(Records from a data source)
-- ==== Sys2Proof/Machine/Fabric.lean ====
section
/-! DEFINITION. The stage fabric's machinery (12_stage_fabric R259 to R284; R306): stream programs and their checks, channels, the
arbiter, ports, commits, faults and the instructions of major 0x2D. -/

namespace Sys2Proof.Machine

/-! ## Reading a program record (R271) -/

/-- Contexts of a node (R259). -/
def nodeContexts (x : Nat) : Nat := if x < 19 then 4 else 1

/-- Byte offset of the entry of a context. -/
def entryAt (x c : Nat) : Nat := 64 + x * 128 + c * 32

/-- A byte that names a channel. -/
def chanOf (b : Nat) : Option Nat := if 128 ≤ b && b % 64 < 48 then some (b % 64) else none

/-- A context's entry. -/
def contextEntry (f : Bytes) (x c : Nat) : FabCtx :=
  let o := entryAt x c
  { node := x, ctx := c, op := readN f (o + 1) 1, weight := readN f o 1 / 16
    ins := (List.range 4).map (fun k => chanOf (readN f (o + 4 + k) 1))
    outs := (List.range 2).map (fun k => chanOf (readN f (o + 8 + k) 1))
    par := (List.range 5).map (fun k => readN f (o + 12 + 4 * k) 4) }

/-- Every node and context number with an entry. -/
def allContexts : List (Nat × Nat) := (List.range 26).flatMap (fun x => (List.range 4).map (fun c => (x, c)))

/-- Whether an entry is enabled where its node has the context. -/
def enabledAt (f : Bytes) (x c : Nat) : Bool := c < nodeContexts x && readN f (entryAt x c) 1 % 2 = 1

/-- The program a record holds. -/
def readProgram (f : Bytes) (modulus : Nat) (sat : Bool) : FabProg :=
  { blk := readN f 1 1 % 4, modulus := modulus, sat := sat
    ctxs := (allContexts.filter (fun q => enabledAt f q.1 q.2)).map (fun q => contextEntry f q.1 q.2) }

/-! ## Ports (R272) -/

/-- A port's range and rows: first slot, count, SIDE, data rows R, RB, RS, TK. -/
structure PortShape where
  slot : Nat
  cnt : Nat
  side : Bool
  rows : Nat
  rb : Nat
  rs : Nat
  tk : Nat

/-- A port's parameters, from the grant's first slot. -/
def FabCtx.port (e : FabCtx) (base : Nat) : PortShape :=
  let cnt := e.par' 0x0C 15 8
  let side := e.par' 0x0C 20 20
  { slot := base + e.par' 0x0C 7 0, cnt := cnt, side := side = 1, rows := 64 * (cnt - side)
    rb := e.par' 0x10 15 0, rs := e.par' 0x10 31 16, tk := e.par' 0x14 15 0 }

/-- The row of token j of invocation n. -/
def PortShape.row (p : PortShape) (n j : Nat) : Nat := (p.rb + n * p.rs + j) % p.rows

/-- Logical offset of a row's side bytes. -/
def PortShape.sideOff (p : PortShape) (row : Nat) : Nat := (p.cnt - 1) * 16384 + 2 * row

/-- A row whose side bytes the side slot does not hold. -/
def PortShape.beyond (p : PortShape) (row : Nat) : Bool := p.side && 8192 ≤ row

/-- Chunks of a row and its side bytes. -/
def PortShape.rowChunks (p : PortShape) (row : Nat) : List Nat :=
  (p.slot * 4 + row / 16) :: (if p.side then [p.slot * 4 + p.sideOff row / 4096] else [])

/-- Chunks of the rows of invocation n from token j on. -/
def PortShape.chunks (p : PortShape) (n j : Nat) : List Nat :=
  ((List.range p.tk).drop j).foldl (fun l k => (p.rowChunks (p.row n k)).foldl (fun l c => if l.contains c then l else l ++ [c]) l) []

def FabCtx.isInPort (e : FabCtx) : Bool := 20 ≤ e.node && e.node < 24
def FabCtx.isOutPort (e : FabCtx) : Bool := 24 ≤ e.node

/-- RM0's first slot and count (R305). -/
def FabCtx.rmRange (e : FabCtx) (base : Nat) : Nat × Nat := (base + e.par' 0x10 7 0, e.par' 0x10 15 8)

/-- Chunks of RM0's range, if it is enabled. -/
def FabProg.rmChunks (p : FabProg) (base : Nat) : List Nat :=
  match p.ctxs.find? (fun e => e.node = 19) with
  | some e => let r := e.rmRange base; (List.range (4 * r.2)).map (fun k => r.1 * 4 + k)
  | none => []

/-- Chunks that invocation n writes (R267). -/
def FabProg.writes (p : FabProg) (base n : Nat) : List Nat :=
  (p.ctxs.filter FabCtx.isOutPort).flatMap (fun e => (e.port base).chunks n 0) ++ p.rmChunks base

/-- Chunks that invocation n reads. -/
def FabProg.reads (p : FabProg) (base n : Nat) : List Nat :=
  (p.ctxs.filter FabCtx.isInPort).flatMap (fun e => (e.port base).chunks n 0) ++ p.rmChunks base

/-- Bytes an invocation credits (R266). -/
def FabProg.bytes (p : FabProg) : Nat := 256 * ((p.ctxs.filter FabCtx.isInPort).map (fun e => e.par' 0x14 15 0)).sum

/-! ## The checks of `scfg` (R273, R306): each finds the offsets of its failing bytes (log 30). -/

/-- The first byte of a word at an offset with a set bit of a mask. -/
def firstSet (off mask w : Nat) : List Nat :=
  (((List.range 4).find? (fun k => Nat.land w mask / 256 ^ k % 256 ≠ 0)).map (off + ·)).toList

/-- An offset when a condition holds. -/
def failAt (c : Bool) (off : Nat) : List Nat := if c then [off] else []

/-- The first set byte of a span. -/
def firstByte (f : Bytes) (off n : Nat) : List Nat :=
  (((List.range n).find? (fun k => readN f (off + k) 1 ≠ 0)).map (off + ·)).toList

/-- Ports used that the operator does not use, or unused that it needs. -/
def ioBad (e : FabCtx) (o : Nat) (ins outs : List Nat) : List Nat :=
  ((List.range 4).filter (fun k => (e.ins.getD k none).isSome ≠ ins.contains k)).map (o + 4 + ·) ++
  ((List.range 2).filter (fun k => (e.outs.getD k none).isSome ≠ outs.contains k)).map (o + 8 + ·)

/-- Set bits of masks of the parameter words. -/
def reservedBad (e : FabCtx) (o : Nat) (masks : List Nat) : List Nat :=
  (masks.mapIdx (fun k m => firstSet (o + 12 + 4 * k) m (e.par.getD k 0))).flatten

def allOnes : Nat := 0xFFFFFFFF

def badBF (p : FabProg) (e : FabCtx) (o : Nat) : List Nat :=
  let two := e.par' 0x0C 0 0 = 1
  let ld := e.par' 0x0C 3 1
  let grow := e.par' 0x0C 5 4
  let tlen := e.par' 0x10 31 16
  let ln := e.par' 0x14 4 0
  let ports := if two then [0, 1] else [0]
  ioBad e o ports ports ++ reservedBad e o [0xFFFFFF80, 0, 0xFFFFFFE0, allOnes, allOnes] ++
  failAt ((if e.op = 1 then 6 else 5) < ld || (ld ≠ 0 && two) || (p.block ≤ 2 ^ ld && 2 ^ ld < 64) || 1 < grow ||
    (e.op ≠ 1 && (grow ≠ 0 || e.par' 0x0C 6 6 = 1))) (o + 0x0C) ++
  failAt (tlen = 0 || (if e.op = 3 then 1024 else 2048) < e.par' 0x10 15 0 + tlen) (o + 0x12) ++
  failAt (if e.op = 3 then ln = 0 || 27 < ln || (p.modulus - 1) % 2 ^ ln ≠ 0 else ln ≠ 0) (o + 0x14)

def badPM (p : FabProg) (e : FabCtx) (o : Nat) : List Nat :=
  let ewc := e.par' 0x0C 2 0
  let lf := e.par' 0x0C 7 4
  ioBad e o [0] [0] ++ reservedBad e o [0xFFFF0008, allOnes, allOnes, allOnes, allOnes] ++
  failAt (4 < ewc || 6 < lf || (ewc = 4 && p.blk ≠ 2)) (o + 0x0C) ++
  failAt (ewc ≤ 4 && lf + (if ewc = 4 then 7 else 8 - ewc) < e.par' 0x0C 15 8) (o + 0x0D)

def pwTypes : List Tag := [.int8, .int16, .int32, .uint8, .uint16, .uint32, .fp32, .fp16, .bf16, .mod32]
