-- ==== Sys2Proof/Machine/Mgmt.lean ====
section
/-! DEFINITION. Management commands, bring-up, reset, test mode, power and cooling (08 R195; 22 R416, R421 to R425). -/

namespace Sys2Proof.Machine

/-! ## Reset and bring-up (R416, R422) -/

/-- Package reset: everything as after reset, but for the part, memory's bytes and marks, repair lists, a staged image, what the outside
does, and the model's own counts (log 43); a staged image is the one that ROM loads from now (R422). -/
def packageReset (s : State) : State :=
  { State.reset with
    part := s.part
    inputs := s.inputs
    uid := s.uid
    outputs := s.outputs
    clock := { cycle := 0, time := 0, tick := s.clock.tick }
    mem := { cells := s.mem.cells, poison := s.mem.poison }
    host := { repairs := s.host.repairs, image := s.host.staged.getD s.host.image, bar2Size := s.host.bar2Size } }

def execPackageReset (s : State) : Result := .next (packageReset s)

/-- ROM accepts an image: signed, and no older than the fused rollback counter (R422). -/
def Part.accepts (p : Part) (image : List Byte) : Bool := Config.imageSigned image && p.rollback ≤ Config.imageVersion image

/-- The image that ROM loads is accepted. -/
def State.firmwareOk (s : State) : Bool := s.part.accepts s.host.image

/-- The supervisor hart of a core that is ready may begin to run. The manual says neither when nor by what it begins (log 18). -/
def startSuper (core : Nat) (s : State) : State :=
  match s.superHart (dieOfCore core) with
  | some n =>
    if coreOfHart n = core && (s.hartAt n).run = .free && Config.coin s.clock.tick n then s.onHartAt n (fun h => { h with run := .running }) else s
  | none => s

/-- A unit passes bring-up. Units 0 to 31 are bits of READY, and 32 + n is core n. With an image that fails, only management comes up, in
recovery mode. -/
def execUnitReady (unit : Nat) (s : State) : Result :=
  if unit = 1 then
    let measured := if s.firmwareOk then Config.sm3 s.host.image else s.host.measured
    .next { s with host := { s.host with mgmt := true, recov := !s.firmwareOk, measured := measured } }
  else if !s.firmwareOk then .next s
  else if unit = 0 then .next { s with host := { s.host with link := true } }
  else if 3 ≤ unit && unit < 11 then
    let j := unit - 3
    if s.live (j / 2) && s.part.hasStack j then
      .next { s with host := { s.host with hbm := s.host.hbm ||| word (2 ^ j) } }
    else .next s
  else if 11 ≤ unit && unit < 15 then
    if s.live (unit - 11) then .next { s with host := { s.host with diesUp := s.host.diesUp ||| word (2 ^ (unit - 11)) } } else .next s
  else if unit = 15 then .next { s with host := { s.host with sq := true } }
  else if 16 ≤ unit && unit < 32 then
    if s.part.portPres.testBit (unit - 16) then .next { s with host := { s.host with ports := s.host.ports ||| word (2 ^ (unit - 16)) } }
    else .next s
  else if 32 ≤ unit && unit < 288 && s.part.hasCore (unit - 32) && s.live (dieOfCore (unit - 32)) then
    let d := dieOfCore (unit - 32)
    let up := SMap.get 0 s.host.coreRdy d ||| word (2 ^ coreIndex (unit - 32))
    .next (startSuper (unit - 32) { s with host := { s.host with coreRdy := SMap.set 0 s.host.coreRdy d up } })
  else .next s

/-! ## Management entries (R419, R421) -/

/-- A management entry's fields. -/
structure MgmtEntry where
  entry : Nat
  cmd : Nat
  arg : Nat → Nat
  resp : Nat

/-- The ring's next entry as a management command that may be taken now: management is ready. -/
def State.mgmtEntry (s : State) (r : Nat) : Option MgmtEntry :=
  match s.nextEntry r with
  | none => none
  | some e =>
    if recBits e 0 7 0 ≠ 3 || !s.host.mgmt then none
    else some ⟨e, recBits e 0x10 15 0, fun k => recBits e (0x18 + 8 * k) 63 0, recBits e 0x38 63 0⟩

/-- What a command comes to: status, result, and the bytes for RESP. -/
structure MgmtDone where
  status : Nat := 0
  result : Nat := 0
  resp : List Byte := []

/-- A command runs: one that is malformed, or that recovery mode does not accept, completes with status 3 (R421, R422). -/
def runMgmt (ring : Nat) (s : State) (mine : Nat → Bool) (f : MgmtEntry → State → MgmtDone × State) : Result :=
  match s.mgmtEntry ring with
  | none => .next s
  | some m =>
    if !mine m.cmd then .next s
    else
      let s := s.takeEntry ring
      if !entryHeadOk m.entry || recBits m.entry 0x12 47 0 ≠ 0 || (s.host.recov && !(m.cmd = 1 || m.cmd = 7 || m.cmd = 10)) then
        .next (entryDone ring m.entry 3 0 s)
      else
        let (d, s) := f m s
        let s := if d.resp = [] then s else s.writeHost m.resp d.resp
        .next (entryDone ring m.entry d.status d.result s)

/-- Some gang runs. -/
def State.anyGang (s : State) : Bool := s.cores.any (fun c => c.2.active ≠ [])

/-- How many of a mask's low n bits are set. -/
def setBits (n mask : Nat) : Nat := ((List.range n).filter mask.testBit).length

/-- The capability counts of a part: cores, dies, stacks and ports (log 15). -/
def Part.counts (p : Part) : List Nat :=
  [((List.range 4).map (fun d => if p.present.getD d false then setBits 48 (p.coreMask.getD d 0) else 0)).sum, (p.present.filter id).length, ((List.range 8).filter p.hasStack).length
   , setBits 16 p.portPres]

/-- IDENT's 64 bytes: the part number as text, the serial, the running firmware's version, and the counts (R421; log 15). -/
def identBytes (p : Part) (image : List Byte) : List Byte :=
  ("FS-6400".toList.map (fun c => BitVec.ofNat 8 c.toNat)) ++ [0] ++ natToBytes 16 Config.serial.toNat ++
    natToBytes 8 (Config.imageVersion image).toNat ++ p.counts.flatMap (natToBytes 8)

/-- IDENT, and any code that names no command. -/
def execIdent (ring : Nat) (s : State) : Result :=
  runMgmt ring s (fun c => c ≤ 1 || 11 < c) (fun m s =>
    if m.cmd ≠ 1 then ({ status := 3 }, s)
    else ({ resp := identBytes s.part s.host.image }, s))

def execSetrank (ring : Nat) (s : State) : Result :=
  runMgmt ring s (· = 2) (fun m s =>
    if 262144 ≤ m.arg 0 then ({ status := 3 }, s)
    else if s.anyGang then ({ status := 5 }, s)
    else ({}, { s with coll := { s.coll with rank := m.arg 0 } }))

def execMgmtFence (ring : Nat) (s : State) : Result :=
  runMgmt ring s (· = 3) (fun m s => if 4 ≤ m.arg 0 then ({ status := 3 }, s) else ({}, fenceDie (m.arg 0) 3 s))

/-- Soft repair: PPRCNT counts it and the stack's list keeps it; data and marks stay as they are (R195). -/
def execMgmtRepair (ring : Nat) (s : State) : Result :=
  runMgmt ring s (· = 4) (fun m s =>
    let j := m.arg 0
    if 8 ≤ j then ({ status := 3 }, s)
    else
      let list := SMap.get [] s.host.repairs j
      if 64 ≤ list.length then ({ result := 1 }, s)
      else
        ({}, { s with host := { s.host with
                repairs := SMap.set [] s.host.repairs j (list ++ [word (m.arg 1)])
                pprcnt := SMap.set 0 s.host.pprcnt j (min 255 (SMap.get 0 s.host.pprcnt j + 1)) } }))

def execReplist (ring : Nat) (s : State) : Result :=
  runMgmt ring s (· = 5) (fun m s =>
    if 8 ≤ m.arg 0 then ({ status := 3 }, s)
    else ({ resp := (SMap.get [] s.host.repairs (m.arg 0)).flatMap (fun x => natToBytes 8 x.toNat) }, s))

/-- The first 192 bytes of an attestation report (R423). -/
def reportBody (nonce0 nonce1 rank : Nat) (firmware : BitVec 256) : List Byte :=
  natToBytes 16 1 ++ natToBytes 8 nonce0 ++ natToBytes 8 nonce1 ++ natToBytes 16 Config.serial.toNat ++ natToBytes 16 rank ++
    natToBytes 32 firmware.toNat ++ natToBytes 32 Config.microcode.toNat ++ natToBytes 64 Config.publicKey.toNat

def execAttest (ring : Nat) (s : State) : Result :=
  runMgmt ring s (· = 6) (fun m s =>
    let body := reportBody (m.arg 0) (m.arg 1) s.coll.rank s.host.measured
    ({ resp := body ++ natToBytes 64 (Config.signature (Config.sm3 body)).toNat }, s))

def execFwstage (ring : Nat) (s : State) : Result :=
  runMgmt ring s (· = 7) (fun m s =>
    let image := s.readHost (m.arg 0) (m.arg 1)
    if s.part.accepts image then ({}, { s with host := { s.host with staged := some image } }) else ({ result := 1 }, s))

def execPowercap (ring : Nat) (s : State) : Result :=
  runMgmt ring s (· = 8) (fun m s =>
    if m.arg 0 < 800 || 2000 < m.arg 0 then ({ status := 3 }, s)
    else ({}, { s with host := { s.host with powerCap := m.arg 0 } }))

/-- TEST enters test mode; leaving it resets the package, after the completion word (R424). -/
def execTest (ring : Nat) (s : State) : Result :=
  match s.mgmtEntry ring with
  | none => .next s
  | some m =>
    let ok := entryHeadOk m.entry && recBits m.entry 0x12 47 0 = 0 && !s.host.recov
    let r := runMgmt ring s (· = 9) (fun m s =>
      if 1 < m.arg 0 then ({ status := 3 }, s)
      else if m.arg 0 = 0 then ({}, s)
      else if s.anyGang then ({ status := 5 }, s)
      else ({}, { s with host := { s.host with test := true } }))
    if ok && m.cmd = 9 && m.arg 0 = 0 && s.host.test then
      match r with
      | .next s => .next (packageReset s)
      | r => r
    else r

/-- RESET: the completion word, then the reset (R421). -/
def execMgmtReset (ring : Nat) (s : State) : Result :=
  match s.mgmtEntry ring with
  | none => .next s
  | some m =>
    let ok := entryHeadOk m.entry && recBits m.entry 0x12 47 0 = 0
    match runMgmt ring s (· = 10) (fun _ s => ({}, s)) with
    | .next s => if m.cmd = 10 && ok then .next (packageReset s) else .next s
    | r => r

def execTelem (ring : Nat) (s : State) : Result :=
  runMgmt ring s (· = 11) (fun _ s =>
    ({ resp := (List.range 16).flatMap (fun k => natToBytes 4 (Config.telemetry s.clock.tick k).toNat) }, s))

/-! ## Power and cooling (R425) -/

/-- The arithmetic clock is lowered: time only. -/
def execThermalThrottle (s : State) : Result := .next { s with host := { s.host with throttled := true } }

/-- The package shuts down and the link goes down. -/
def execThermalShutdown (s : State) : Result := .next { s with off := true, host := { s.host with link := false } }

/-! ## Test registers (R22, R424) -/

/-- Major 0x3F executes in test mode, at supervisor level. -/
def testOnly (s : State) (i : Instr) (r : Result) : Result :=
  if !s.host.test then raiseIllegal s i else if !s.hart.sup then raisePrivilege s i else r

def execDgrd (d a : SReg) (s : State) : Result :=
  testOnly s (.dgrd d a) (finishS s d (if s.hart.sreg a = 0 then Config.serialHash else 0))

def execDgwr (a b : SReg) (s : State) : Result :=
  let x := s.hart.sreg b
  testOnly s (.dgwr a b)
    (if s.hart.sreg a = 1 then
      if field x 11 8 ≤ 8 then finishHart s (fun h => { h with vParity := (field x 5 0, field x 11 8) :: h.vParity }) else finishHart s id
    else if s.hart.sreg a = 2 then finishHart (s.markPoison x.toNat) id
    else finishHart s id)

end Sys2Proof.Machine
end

# Required work
Write out exactly those lines of the records above that lie from the one with "else if s.hart.sreg" through the last line, including both.

# Solution to this exercise
    else if s.hart.sreg a = 2 then finishHart (s.markPoison x.toNat) id
    else finishHart s id)

end Sys2Proof.Machine
end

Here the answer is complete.